来自https://www.digitalocean.com/community/tutorials/a-guide-to-time-series-forecasting-with-arima-in-python-3

also see https://github.com/decisionstats/pythonfordatascience/blob/master/time%2Bseries%20(1).ipynb

另见https://github.com/decisionstats/pythonfordatascience/blob/master/time%2Bseries%20(1).ipynb

回答by Satyajit Pattnaik

def evaluate_arima_model(X, arima_order):
    # prepare training dataset
    train_size = int(len(X) * 0.90)
    train, test = X[0:train_size], X[train_size:]
    history = [x for x in train]
    # make predictions
    predictions = list()
    for t in range(len(test)):
        model = ARIMA(history, order=arima_order)
        model_fit = model.fit(disp=0)
        yhat = model_fit.forecast()[0]
        predictions.append(yhat)
        history.append(test[t])
    # calculate out of sample error
    error = mean_squared_error(test, predictions)
    return error

# evaluate combinations of p, d and q values for an ARIMA model
def evaluate_models(dataset, p_values, d_values, q_values):
    dataset = dataset.astype('float32')
    best_score, best_cfg = float("inf"), None
    for p in p_values:
        for d in d_values:
            for q in q_values:
                order = (p,d,q)
                try:
                    mse = evaluate_arima_model(dataset, order)
                    if mse < best_score:
                        best_score, best_cfg = mse, order
                    print('ARIMA%s MSE=%.3f' % (order,mse))
                except:
                    continue
    print('Best ARIMA%s MSE=%.3f' % (best_cfg, best_score))

# load dataset
def parser(x):
    return datetime.strptime('190'+x, '%Y-%m')



import datetime
p_values = [4,5,6,7,8]
d_values = [0,1,2]
q_values = [2,3,4,5,6]
warnings.filterwarnings("ignore")
evaluate_models(train, p_values, d_values, q_values)

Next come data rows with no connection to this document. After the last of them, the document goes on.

-- ==== Sys2Proof/Machine/SummitOps.lean ====
section
/-!
DEFINITION. The summit role as shared operations: membership and link map publications (R229, R242 to R245), the contour of
each job (R251 to R253), seal, collapse, resume and re-shard (R328, R329, R337 to R339, R344, R346).
-/
namespace Sys2Proof.Machine

open Sys2Proof

def State.term (s : State) : Nat := s.getF MEMBER_STATE_TERM 0 0

/-- The summit's entry for a job. -/
def State.sumJob (s : State) (job : Nat) : Option SumJob := s.summit.jobs.find? fun x => x.job == job

/-- Put an entry back, or add it. -/
def State.setSumJob (s : State) (x : SumJob) : State :=
  s.setSummit fun m => { m with
    jobs := if m.jobs.any (fun y => y.job == x.job) then m.jobs.map (fun y => if y.job = x.job then x else y) else m.jobs ++ [x] }

/-- Change the entry of a job. -/
def State.updSumJob (s : State) (job : Nat) (f : SumJob → SumJob) : State :=
  match s.sumJob job with
  | some x => s.setSumJob (f x)
  | none => s

/-! ### Membership and map -/

/-- The standby: the lowest-identifier member other than the summit (R242); the summit's own identifier where none is. -/
def standbyOf (summit : Nat) (ms : List Member) : Nat :=
  match (ms.map (·.device)).filter (· != summit) with
  | [] => summit
  | d :: ds => ds.foldl min d

/-- Fields of a MEMBERSHIP packet: TERM, version, summit, standby, then device, serial and job of each member. -/
def memberFields (term version summit standby : Nat) (ms : List Member) : List Nat :=
  [term, version, summit, standby] ++ ms.flatMap fun m => [m.device, m.serial, m.job]

/-- Send a membership's present publication. -/
def State.sendMembers (s : State) (dst : Nat) : State :=
  s.mgmt 0x86 dst (memberFields s.term s.fabric.version s.device (standbyOf s.device s.fabric.members) s.fabric.members)

/-- Fields of a LINK_MAP packet: TERM, generation, how many are admitted, their identifiers, then each dead link. -/
def State.mapFields (s : State) : List Nat :=
  [s.term, s.fabric.gen, s.fabric.admitted.length] ++ s.fabric.admitted ++
  s.fabric.dead.flatMap fun l => [l.dim, l.x, l.y, l.z]

/-- Send the present link map. -/
def State.sendMap (s : State) (dst : Nat) : State := s.mgmt 0x88 dst s.mapFields

/-- The link that a device's bundle DIR k leads over (R229). -/
def State.bundleLink (s : State) (dev k : Nat) : TorusLink :=
  let dim := k / 2
  let c := [s.coordOf dev 0, s.coordOf dev 1, s.coordOf dev 2]
  let n := s.dimSize dim
  let a := c.getD dim 0
  let p := c.set dim (if k % 2 = 0 then a else (a + n - 1) % n)
  ⟨dim, p.getD 0 0, p.getD 1 0, p.getD 2 0⟩

/-- Links dead by what members report (R237). -/
def State.deadLinks (s : State) : List TorusLink :=
  (s.fabric.reports.map fun r => s.bundleLink (r / 8) (r % 8)).eraseDups

/-- Links that end at a device. -/
def State.linksOf (s : State) (dev : Nat) : List TorusLink := (List.range 6).map fun k => s.bundleLink dev k

/-- Dead links that end at a device. -/
def State.deadOf (s : State) (dev : Nat) : Nat :=
  (s.deadLinks.filter fun l => (s.linksOf dev).contains l).length

/-- The member to drop while more than 1,024 links are dead: the most dead links, then the lowest identifier (R229). -/
def State.worstMember (s : State) : Option Nat :=
  (s.fabric.members.map (·.device)).foldl (fun b d =>
    match b with
    | none => some d
    | some x => if s.deadOf x < s.deadOf d ∨ (s.deadOf x = s.deadOf d ∧ d < x) then some d else some x) none

/-- Summit-side effect of departures on every job's conditions (R328). -/
def SumJob.drop (x : SumJob) (gone : List Nat) : SumJob :=
  let keep (l : List Nat) : List Nat := l.filter fun d => !gone.contains d
  { x with
    positions := kfilter (fun d => !gone.contains d) x.positions
    finals := keep x.finals
    restored := keep x.restored
    bwd := keep x.bwd
    acked := keep x.acked
    masks := kfilter (fun d => !gone.contains d) x.masks
    firsts := x.firsts.filter fun f => !gone.contains f.device }

/-- Publish the next generation from the membership and the reports (R229, R237). -/
def State.publishMap (s : State) : State :=
  let g := s.fabric.gen + 1
  (s.installGen g (s.fabric.members.map (·.device)) s.deadLinks).sendMap 0x3FFF

/-- The reports that stand for a link map: either end of each dead link (R237, R243). -/
def State.mapReports (s : State) : List Nat :=
  s.fabric.dead.flatMap fun l =>
    let c := [l.x, l.y, l.z]
    let d := c.set l.dim ((c.getD l.dim 0 + 1) % s.dimSize l.dim)
    let dev (p : List Nat) : Nat := s.deviceAt (p.getD 0 0) (p.getD 1 0) (p.getD 2 0)
    [dev c * 8 + 2 * l.dim, dev d * 8 + 2 * l.dim + 1]

/-- A job's entry as the summit opens it: its contour where the package heard it last, and the layout epoch (R253, R344; assumption 113). -/
def State.freshJob (s : State) (j : Nat) : SumJob :=
  let v := kget 0 s.summit.heardValues j - 1
  { SumJob.fresh j with
    contour := v
    phase := if contourAt (stepOfValue v) phLAUNCH ≤ v ∧ phaseOf v ≠ phSEAL then 1 else 0
    epoch := if j = s.job then s.getF EPOCH_EPOCH 0 0 else kget 0 s.summit.heardEpochs j
    drain := kget none s.summit.heardDrains j }

/-- Publish a membership, and adopt it (R242 to R245). -/
def State.publishMembers (s : State) (ms : List Member) : State :=
  let left (x : SumJob) : List Nat := (s.fabric.members.filter fun m => !ms.any fun y => y.device == m.device && y.job == x.job).map (·.device)
  let s1 := s.setSummit fun m => { m with jobs := m.jobs.map fun x => x.drop (left x) }
  let s2 := s1.adoptMembers (s1.fabric.version + 1) s1.device (standbyOf s1.device ms) ms
  let s3 := (ms.map (·.job)).eraseDups.foldl (fun (u : State) j =>
    if j = 0 ∨ (u.sumJob j).isSome then u else u.setSumJob (u.freshJob j)) s2
  s3.sendMembers 0x3FFF

/-- Declare members departed (R244): a new membership and a new generation. -/
def State.depart (s : State) (gone : List Nat) : State :=
  if s.fabric.members.any fun m => gone.contains m.device then
    (s.publishMembers (s.fabric.members.filter fun m => !gone.contains m.device)).publishMap
  else s

/-- Drop members until the link map fits; the dead links that end at a dropped member go with it, whoever reported them (R229). -/
def State.fitMap (s : State) : Nat → State
  | 0 => s
  | fuel + 1 =>
    if s.deadLinks.length ≤ 1024 then s
    else
      match s.worstMember with
      | none => s
      | some d =>
        let t := (s.setFabric fun y => { y with
          reports := y.reports.filter fun r => !(s.linksOf d).contains (s.bundleLink (r / 8) (r % 8)) })
        State.fitMap (t.publishMembers (t.fabric.members.filter fun m => m.device != d)) fuel

/-! ### Contour publications (R251, R252) -/

/-- Send a CONTOUR packet (Table 9.2). -/
def State.sendContour (s : State) (job flags value : Nat) : State :=
  (s.mgmt 0x90 0x3FFF [job, s.term, flags, 0, value, s.fabricNow]).setSummit fun m => { m with lastSent := s.fabricNow }

/-- Publish a contour value of a job. -/
def State.publish (s : State) (job value : Nat) : State :=
  (s.sendContour job 0 value).updSumJob job fun x => { x with contour := value, published := true }

/-- Devices of a job's present members. -/
def State.jobDevices (s : State) (job : Nat) : List Nat := (s.jobMembers job).map (·.device)

/-- The smallest reported position of the present members, once all have reported (R251). -/
def State.minPosition (s : State) (x : SumJob) : Option Nat :=
  let ps := (s.jobDevices x.job).map fun d => kget 0 x.positions d
  match ps with
  | [] => none
  | p :: qs => if ps.contains 0 then none else some (qs.foldl min p - 1)

/-- Whether a member's fenced die no longer holds the seal of step n: its hold has passed since it was first reported there (R329). -/
def SumJob.holdOver (x : SumJob) (n dev die : Nat) : Bool :=
  x.firsts.any fun f => f.device == dev && f.die == die && f.step == n && f.passed

/-- Whether the seal conditions hold (R329). -/
def State.sealOk (s : State) (x : SumJob) : Bool :=
  let ds := s.jobDevices x.job
  x.phase == 1 && !ds.isEmpty && ds.all (fun d => x.finals.contains d) &&
  (s.corSet CORNICE_EXPERT_REJOIN_HOLD_MS == 0 || ds.all fun d => (List.range 4).all fun k =>
    !(kget 0 x.masks d).testBit k || x.holdOver (stepOfValue x.contour) d k)

/-- Assignments that a re-shard of a job lets take effect (R47, R242, R245): members that enter it, and members that leave it for no
job. -/
def State.applyPartition (s : State) (job : Nat) : State :=
  let due (m : Member) : Bool := match m.nextJob with | some j => j == job || (j == 0 && m.job == job) | none => false
  if s.fabric.members.any due then
    s.publishMembers (s.fabric.members.map fun m =>
      match m.nextJob with
      | some j => if due m then { m with job := j, nextJob := none } else m
      | none => m)
  else s

/-- One publication of a job, where one is due (R251, Table 12.2). -/
def State.advanceJob (s : State) (job : Nat) : State :=
  match s.sumJob job with
  | none => s
  | some x =>
    let c := x.contour
    let n := stepOfValue c
    if !x.published then s.publish job c
    else if s.sealOk x then
      let s1 := (s.publish job (contourAt n phSEAL)).updSumJob job fun y => { y with
        phase := 0, tried := 0, count := 0, halt := false, resumeAsked := false, finals := [], restored := [], bwd := [],
        acked := [], firsts := x.firsts.filter fun f => decide (n < f.step) }
      match x.drain with
      | some e =>
        if e.1 = n then (s1.updSumJob job fun y => { y with drain := none, epoch := e.2 }).applyPartition job else s1
      | none => s1
    else
      match s.minPosition x with
      | none => if phaseOf c = phSEAL then s.publish job (contourAt (n + 1) 0) else s
      | some p =>
        if phaseOf c = phSEAL then
          let first := contourAt (n + 1) 0
          s.publish job (if first < p ∧ stepOfValue p = n + 1 ∧ phaseOf p < phBWD then p else first)
        else if stepOfValue p ≠ n then s
        else if phaseOf p < phBWD then (if c < p then s.publish job p else s)
        else if phaseOf p = phBWD then
          (if c < contourAt n phLAUNCH ∧ x.phase ≠ 2 then
            (s.publish job (contourAt n phLAUNCH)).updSumJob job fun y => { y with phase := 1 }
          else s)
        else if phaseOf p = phUPDATE ∧ c < p then s.publish job p
        else s

/-! ### Collapse, resume, re-shard -/

/-- Send the present COLLAPSE of a job (Table 12.3). -/
def State.sendCollapse (s : State) (x : SumJob) : State :=
  (s.mgmt 0x92 0x3FFF [x.job, stepOfValue x.contour, x.tried, x.cause, b2n x.halt + 2 * b2n x.newEpoch.isSome,
    x.newEpoch.getD 0, s.fabricNow]).updSumJob x.job fun y => { y with resendAt := s.fabricNow + 1000000 }

/-- Order a collapse of a job's step (R337, R338, Table 12.2). -/
def State.orderCollapse (s : State) (x : SumJob) (cause : Nat) (epoch : Option Nat) : State :=
  let limit := max 1 (s.corSet CORNICE_EXPERT_COLLAPSE_LIMIT)
  let count := if cause = 3 then 0 else x.count + 1
  let y := { x with
    phase := 2
    tried := x.tried + 1
    count := count
    halt := cause ≠ 3 ∧ (x.halt ∨ limit < count)
    resumeAsked := false
    cause := cause
    newEpoch := epoch
    epoch := epoch.getD x.epoch
    drain := if epoch.isSome then none else x.drain
    finals := []
    restored := []
    bwd := []
    acked := [] }
  (s.setSumJob y).sendCollapse y

/-- RESUME once every present member has restored and reported BWD_DONE (Table 12.2, R346). -/
def State.tryResume (s : State) (job : Nat) : State :=
  match s.sumJob job with
  | none => s
  | some x =>
    let ds := s.jobDevices job
    if x.phase = 2 ∧ !ds.isEmpty ∧ ds.all (fun d => x.restored.contains d && x.bwd.contains d) ∧ (!x.halt ∨ x.resumeAsked) then
      (s.setSumJob { x with phase := 1, halt := false, resumeAsked := false, finals := [] }).mgmt 0x93 0x3FFF
        [job, stepOfValue x.contour, x.tried, x.epoch, s.fabricNow]
    else s

/-- Everything that the summit's conditions for a job make due. -/
def State.driveJob (s : State) (job : Nat) : State :=
  let one (u : State) : State := (u.tryResume job).advanceJob job
  one (one (one s))

/-- Everything due for every job, once. -/
def State.drivePass (s : State) : State := (s.summit.jobs.map (·.job)).foldl (fun u j => u.driveJob j) s

/-- What a job's conditions make due, and, where that changed the membership, every other job's (R251). -/
def State.driveFrom (s : State) (job : Nat) : State :=
  let t := s.driveJob job
  if t.fabric.version = s.fabric.version then t else t.drivePass

/-- Everything due for every job; nothing before a takeover has published (R253). -/
def State.driveJobs (s : State) : State :=
  if s.summit.takeover.isSome then s
  else
    let t := s.drivePass
    if t.fabric.version = s.fabric.version then t else t.drivePass

/-- A re-shard request that the summit takes: ABORT, or any while the step is collapsed, is a collapse with CAUSE 3 at once; a DRAIN is
scheduled for the next step's SEAL, or merged into one that is pending (R344, Table 12.8). -/
def State.takeReshard (s : State) (x : SumJob) (mode : Nat) : State :=
  let next := (x.epoch + 1) % 65536
  if mode = 1 ∨ x.phase = 2 then ((s.orderCollapse x 3 (some next)).applyPartition x.job).driveJobs
  else if x.drain.isSome then s
  else
    let e := stepOfValue x.contour + 1
    (s.setSumJob { x with drain := some (e, next) }).mgmt 0x96 0x3FFF [x.job, 0, e, next]

end Sys2Proof.Machine
end

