-- ==== Sys2Proof/Machine/Couloir.lean ====
section
/-!
DEFINITION. Meanings of the commands of the Couloir queues (chapter 13, R360 to R370).
-/
namespace Sys2Proof.Machine

open Sys2Proof

/-- ENQUEUE_RESERVATION: listed, answered, or refused back where the die's list is full (R362). -/
def execEnqueueReservation (g : Segment) (s : State) : Host.Outcome State Fault Refusal := .next (s.enqueueArrive true g)

/-- RESERVATION_GRANT: the oldest reservation of a queue is granted where the ring has room (R362). -/
def execReservationGrant (d : Fin 4) (q : Fin 64) (s : State) : Host.Outcome State Fault Refusal :=
  if s.dieRunning d && s.awake then .next (s.grant d q).afterWork else .next s

/-- RESERVATION_RESEND: a reservation refused back goes again after 10 µs, then those of the die that waited behind it
(R362). -/
def execReservationResend (d : Fin 4) (id : Fin 4096) (s : State) : Host.Outcome State Fault Refusal :=
  match (s.tracker d).entries.find? fun e => e.id == id.val with
  | none => .next s
  | some e =>
    match e.phase with
    | .refused t =>
      if s.doorWaits d e.req then .next s else
      let s1 := (s.timeTo t).sendReservation d e
      .next (((s1.tracker d).entries.filter fun x => decide (x.phase = .behind) && x.req.ptr == e.req.ptr).foldl (fun u x =>
        if u.refusedAhead d x then u else u.sendReservation d x) s1).afterWork
    | _ => .next s

/-- ENQUEUE_SEGMENT (R204, R363, R364). -/
def execEnqueueSegment (g : Segment) (s : State) : Host.Outcome State Fault Refusal := .next (s.enqueueArrive false g).afterWork

/-- COMMIT_TIMEOUT: COMMIT_US passes after a grant without commit, and the packet is rewound (R364). -/
def execCommitTimeout (d : Fin 4) (q : Fin 64) (s : State) : Host.Outcome State Fault Refusal :=
  let granted := (s.queue d q).packets.filter fun p => decide (p.phase = .granted)
  match granted.find? fun p => granted.all fun y => decide (p.deadline ≤ y.deadline) with
  | none => .next s
  | some p => if s.dieRunning d then .next ((s.timeTo p.deadline).rewind d q p stPOISONED).afterWork else .next s

/-- QUEUE_READ: one line of the read window takes the next visible word, or underruns (R365, R366); it waits while the ring's stack holds
accesses (Table 6.3). -/
def execQueueRead (d : Fin 4) (q : Fin 64) (s : State) : Host.Outcome State Fault Refusal :=
  if !s.dieRunning d ∨ s.ringHeld d q then .next s
  else
    let r := s.readQueueWord d q
    .next (r.1.emit .queueData (d * 64 + q) [b2n (r.2.2.any id)] r.2.1)

/-- Discard the unread words of the open packet (R367). -/
def State.dropRest (s : State) (d q : Nat) : State :=
  let x := s.queue d q
  match x.visible with
  | p :: _ => if x.opened then s.setQueue d q { x with packets := x.packets.filter (· != p), opened := false } else s
  | [] => s

/-- DROP_REST (R367). -/
def execDropRest (d : Fin 4) (q : Fin 64) (s : State) : Host.Outcome State Fault Refusal :=
  if s.dieRunning d then .next (s.dropRest d q) else .next s

/-- HIGH_WATER takes the present occupancy (R370). -/
def State.queueClearHw (s : State) (d q : Nat) : State := s.setF Q_HIGH_WATER_HIGH_WATER d q (s.queue d q).occupied

/-- QUEUE_CLEAR_HW (R370). -/
def execQueueClearHw (d : Fin 4) (q : Fin 64) (s : State) : Host.Outcome State Fault Refusal :=
  if s.dieRunning d then .next (s.queueClearHw d q) else .next s

end Sys2Proof.Machine
end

This will give you the p,d,q values, then use the values for your ARIMA model

这将为您提供 p、d、q 值,然后将这些值用于您的 ARIMA 模型

回答by Abhishek

As of now, we can directly use pyramid-arima package from pypi

截至目前,我们可以直接使用pypi中的 pyramid-arima 包

Check https://pypi.org/project/pyramid-arima/

检查 https://pypi.org/project/pyramid-arima/

回答by Boodhayana

In conda, use conda install -c saravji pmdarimato install.

在 conda 中,使用conda install -c saravji pmdarima来安装。

The user saravjihas put it in anaconda cloud.

用户saravji已将其放入 anaconda 云中。

then to use,

然后使用,

from pmdarima.arima import auto_arima

(Note that the name pyramid-arimais changed to pmdarima).

(请注意,名称pyramid-arima已更改为pmdarima)。